Remember to love
What an absurd title – “Remember to Love”. “Of course, we remember to love, we don’t need to be reminded,” we say to ourselves. We’ve got this one down.
Yet, we hear Moses proclaim the words of the Lord in Deuteronomy (6:5-6) “You shall love the Lord your God with all your heart and with all your soul and with all your might. Keeping these words that I am commanding you today in your heart.” He goes on, telling them to recite them to their children, and talk to them about it all day long. Write this on your door post so you don’t forget. Fix them on your forehead, bind them on your hand. In other words, use every method possible to remember to love.
Sometimes it seems that love is the hardest thing. Humans have a long history of falling short on the love scale. Moses is raising this before the people to remind them that there is only one God. Even back then, a person was barraged with temptations to worship other gods and forget the God of Israel. So, Moses commands them to remember who your God is and who you are. Write it in your heart, on your doorpost, on your hand and forehead. Write it where ever you need to so you don’t forget.
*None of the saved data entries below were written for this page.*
/-- What holds of the block an operation starts in, if it is not refused. -/
def StartEnds (P : Block → Prop) : Except Refusal Block → Prop
  | .ok b => P b
  | .error _ => True

/-- What holds of the block a tick moves to, if it moves. -/
def Tick.Ends (P : Block → Prop) : Tick → Prop
  | .moved b _ => P b
  | .waiting _ => True
  | .fault _ => True
  | .refused _ => True

theorem StartEnds.ok {P : Block → Prop} {e : Except Refusal Block} {b : Block} (h : StartEnds P e) (he : e = .ok b) :
    P b := by
  rw [he] at h
  exact h

theorem StartEnds.mono {P Q : Block → Prop} {e : Except Refusal Block} (h : StartEnds P e) (hPQ : ∀ b, P b → Q b) :
    StartEnds Q e := by
  cases e with
  | ok b => exact hPQ b h
  | error r => trivial

theorem StartEnds.and {P Q : Block → Prop} {e : Except Refusal Block} (h : StartEnds P e) (h' : StartEnds Q e) :
    StartEnds (fun b => P b ∧ Q b) e := by
  cases e with
  | ok b => exact ⟨h, h'⟩
  | error r => trivial

theorem StartEnds.ofBegin {P : Block → Prop} {e : Except Refusal Block} (n : Nat) (h : StartEnds P e) :
    (Tick.ofBegin n e).Ends P := by
  cases e with
  | ok b => exact h
  | error r => trivial

theorem Tick.Ends.moved {P : Block → Prop} {t : Tick} {b : Block} {n : Nat} (h : t.Ends P) (ht : t = .moved b n) :
    P b := by
  rw [ht] at h
  exact h

theorem Tick.Ends.mono {P Q : Block → Prop} {t : Tick} (h : t.Ends P) (hPQ : ∀ b, P b → Q b) : t.Ends Q := by
  cases t with
  | moved b n => exact hPQ b h
  | waiting _ | fault _ | refused _ => trivial

/-! ### Layers blanked out -/

/-- The block without what the call of a transaction writes (R124). -/
def Block.lessTransaction (b : Block) : Block := { b with host := .afterReset 0, todo := [] }

/-- The block without what a call of the SPI layer writes (R171, R172). -/
def Block.lessSpiCall (b : Block) : Block := { b.lessTransaction with spi := .afterReset }

/-- The block without what a call of the flash sequencer, or a call by it, writes (R181). -/
def Block.lessFlashCall (b : Block) : Block := { b.lessSpiCall with flash := .afterReset 0 }

/-- The block without what the start of an operation below the dispatcher writes. -/
def Block.lessStart (b : Block) : Block := { b.lessFlashCall with per := .afterReset 0, rph := .idle, ubuf := [] }

/-- The block without its lines and the working state of the host engine (R25). -/
def Block.lessEngine (b : Block) : Block := { b.lessTransaction with lines := .hiZ, smp := [], res := 0, bus := [] }

/-- The block without the SPI layer and what is below it (R29). -/
def Block.lessSpi (b : Block) : Block := { b.lessEngine with spi := .afterReset }

/-- The block without the flash sequencer and what is below it (R29, R30). -/
def Block.lessFlash (b : Block) : Block := { b.lessEngine with spi := .afterReset, flash := .afterReset 0 }

/-- The block without its lines and the working state of a peripheral cycle (R27). -/
def Block.lessPeripheral (b : Block) : Block := { b with lines := .hiZ, per := .afterReset 0, todo := [], smp := [] }

/-- The parameters, the dispatcher, the serial streams and the pending requests, with everything below the dispatcher
blanked out (R31, R34). -/
def Block.top (b : Block) : Block :=
  { b.lessFlash with per := .afterReset 0, role := .host, rph := .idle, buf := [], ubuf := [] }

/-! ### The calls of the layers -/

section
variable {q b : Block}

theorem beginTransaction_lessTransaction {peer : Option Role} {ref : BufRef} {len : Nat} {rd ac : Bool}
    (h : b.lessTransaction = q) : StartEnds (·.lessTransaction = q) (b.beginTransaction peer ref len rd ac) := by
  unfold Block.beginTransaction
  repeat' split
  · trivial
  · trivial
  · trivial
  · exact h

theorem spiCall_lessSpiCall {peer : Option Role} {ph : SPhase} (h : b.lessSpiCall = q) :
    StartEnds (·.lessSpiCall = q) (b.spiCall peer ph) := by
  have begins : ∀ ref len rd ac, StartEnds (·.lessSpiCall = q)
      (({ b with spi := { b.spi with ph := ph } } : Block).beginTransaction peer ref len rd ac) := fun _ _ _ _ =>
    (beginTransaction_lessTransaction rfl).mono fun _ e => (congrArg Block.lessSpiCall e).trans h
  unfold Block.spiCall Block.spiEngineCall
  cases ph with
  | idle => exact h
  | s1 | s3 => exact begins ..
  | s2 | s4 => cases b.spi.kind <;> exact begins ..

theorem beginSpiReset_lessSpiCall {peer : Option Role} {first last : SPhase} (h : b.lessSpiCall = q) :
    StartEnds (·.lessSpiCall = q) (b.beginSpiReset peer first last) := spiCall_lessSpiCall h

theorem beginSpiTransaction_lessSpiCall {peer : Option Role} {ref : BufRef} {len : Nat} {rd : Bool}
    {first last : SPhase} (h : b.lessSpiCall = q) :
    StartEnds (·.lessSpiCall = q) (b.beginSpiTransaction peer ref len rd first last) := by
  unfold Block.beginSpiTransaction
  split
  · trivial
  · exact spiCall_lessSpiCall h

theorem flashDeselect_lessFlashCall {peer : Option Role} (h : b.lessFlashCall = q) :
    StartEnds (·.lessFlashCall = q) (b.flashDeselect peer) :=
  (beginSpiReset_lessSpiCall rfl).mono fun _ e => (congrArg Block.lessFlashCall e).trans h

theorem flashPoll_lessFlashCall {peer : Option Role} (h : b.lessFlashCall = q) :
    StartEnds (·.lessFlashCall = q) (b.flashPoll peer) :=
  (beginSpiReset_lessSpiCall rfl).mono fun _ e => (congrArg Block.lessFlashCall e).trans h

/-- A flash command, from any registers of the sequencer. -/
theorem flashCommand_lessFlashCall {peer : Option Role} {ref : BufRef} {len : Nat} {rd : Bool} {first last : SPhase}
    {f : FlashRegs} (h : b.lessFlashCall = q) : StartEnds (·.lessFlashCall = q)
      (({ b with flash := f } : Block).beginSpiTransaction peer ref len rd first last) :=
  (beginSpiTransaction_lessSpiCall rfl).mono fun _ e => (congrArg Block.lessFlashCall e).trans h

theorem beginFlash_lessFlashCall {ref : BufRef} {len : Nat} {init : Bool} (h : b.lessFlashCall = q) :
    StartEnds (·.lessFlashCall = q) (b.beginFlash ref len init) := by
  unfold Block.beginFlash
  repeat' split
  · trivial
  · trivial
  · exact h

theorem peripheralGuard_ends {P : Block → Prop} {peer : Option Role} {f : Block → Block} (h : P (f b)) :
    StartEnds P ((b.peripheralGuard peer).map f) := by
  unfold Block.peripheralGuard
  repeat' split
  · trivial
  · trivial
  · exact h

/-! ### The steps of the layers -/

/-- A write to a buffer (R24, R28): only `BUF`, `ST` and a caller's buffer are written. -/
theorem bufWrite_some {b' : Block} {r : BufRef} {i : Nat} {v : Byte} (hw : b.bufWrite r i v = some b') :
    (r = .buf ∧ b' = { b with buf := b.buf.write i v }) ∨ (r = .st ∧ b' = { b with flash := { b.flash with st := v } }) ∨
      (r = .user ∧ b' = { b with ubuf := b.ubuf.set i v }) := by
  unfold Block.bufWrite at hw
  cases r <;> dsimp only at hw
  case buf | st | user =>
    split at hw
    · obtain rfl := Option.some.inj hw
      simp
    · cases hw
  all_goals cases hw

/-- A step of the host engine, and what the transaction returns when it ends (R125, R128). -/
theorem hostTick_lessEngine {p : Peer} {n : Nat} :
    (hostTick p n b).Ends fun b' => b'.lessEngine = b.lessEngine ∧ (b'.res = b.res ∨ b'.res = b.host.len) := by
  unfold hostTick
  cases b.host.ph <;> dsimp only
  case idle => trivial
  case setup | restore => split <;> exact ⟨rfl, .inl rfl⟩
  case preWait =>
    repeat' split
    · trivial
    · exact ⟨rfl, .inl rfl⟩
    · trivial
    · exact ⟨rfl, .inl rfl⟩
  case ackWait =>
    split
    · trivial
    · exact ⟨rfl, .inl rfl⟩
  case put | strobe | get | release => exact ⟨rfl, .inl rfl⟩
  case finish => exact ⟨rfl, .inr rfl⟩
Today, love remains the hardest thing. If we love God, then we love our neighbor. Brian McLaren in his book, “The Great Spiritual Migration” writes that no matter what our image of God is, we will be transformed by that image. We reflect the image of the God that we want to become. If our concept of God is nonviolent, then we will be transformed into that nonviolent image. The same will happen if our concept of God is a violent God.
McLaren believes that God is love because it is the most prominent image of God throughout the Bible. He says that if this is true, he must pull the “genocide card” from his spiritual wallet and cut it to pieces. The “genocide card” is any image of God that holds up the notion that God will destroy us, or you, if you make God angry or disagree with me. Love and destruction don’t go together. If God is love, McLaren says he must give up the prejudice or privilege card that says I’m better than anyone else because God said so. A God of love discredits any sense of privilege and entitlement. I certainly agree with him. For me, God is love. The beliefs of our congregation attest to a God of love.
Remember to love. We know God in Jesus, the second person of the Trinity, who shows love to the outcast, the sick, the poor, those who have lost their way. Jesus pours out love to those who ask for forgiveness and those who don’t. Jesus ultimately gave his life in love for each person in this world and all of creation. This is the image that we reflect when we follow Jesus and remember to love.
We are amid our stewardship campaign. You are being asked to remember to love with your financial commitment. Remember to love those who come to worship as we provide the un-glamorous things like the lights, heat and air conditioning bills need to be paid each month. Remember to love with your money as we grow in faith through small groups, adult learning, church school, youth group, affirmation of baptism classes and nursery care. Remember to love as you give so we can support those called into Word & Sacrament ministry and Word & Service ministries. We are a congregation that is gifted in nurturing future church leaders. Remember to love as we reach out to our community and the world with the love of Jesus.
Your love is a blessing to Holy Trinity to the Church at large and to the world. God is at work in each of you. Thank you for being the image of God in your commitment to remember to love as you make your financial commitment. Thank you for remembering to love and giving all in love.
Pastor Pam Schroeder
References: McLaren, B. D. (2016). The Great Spiritual Migration. New York: Convergent Books.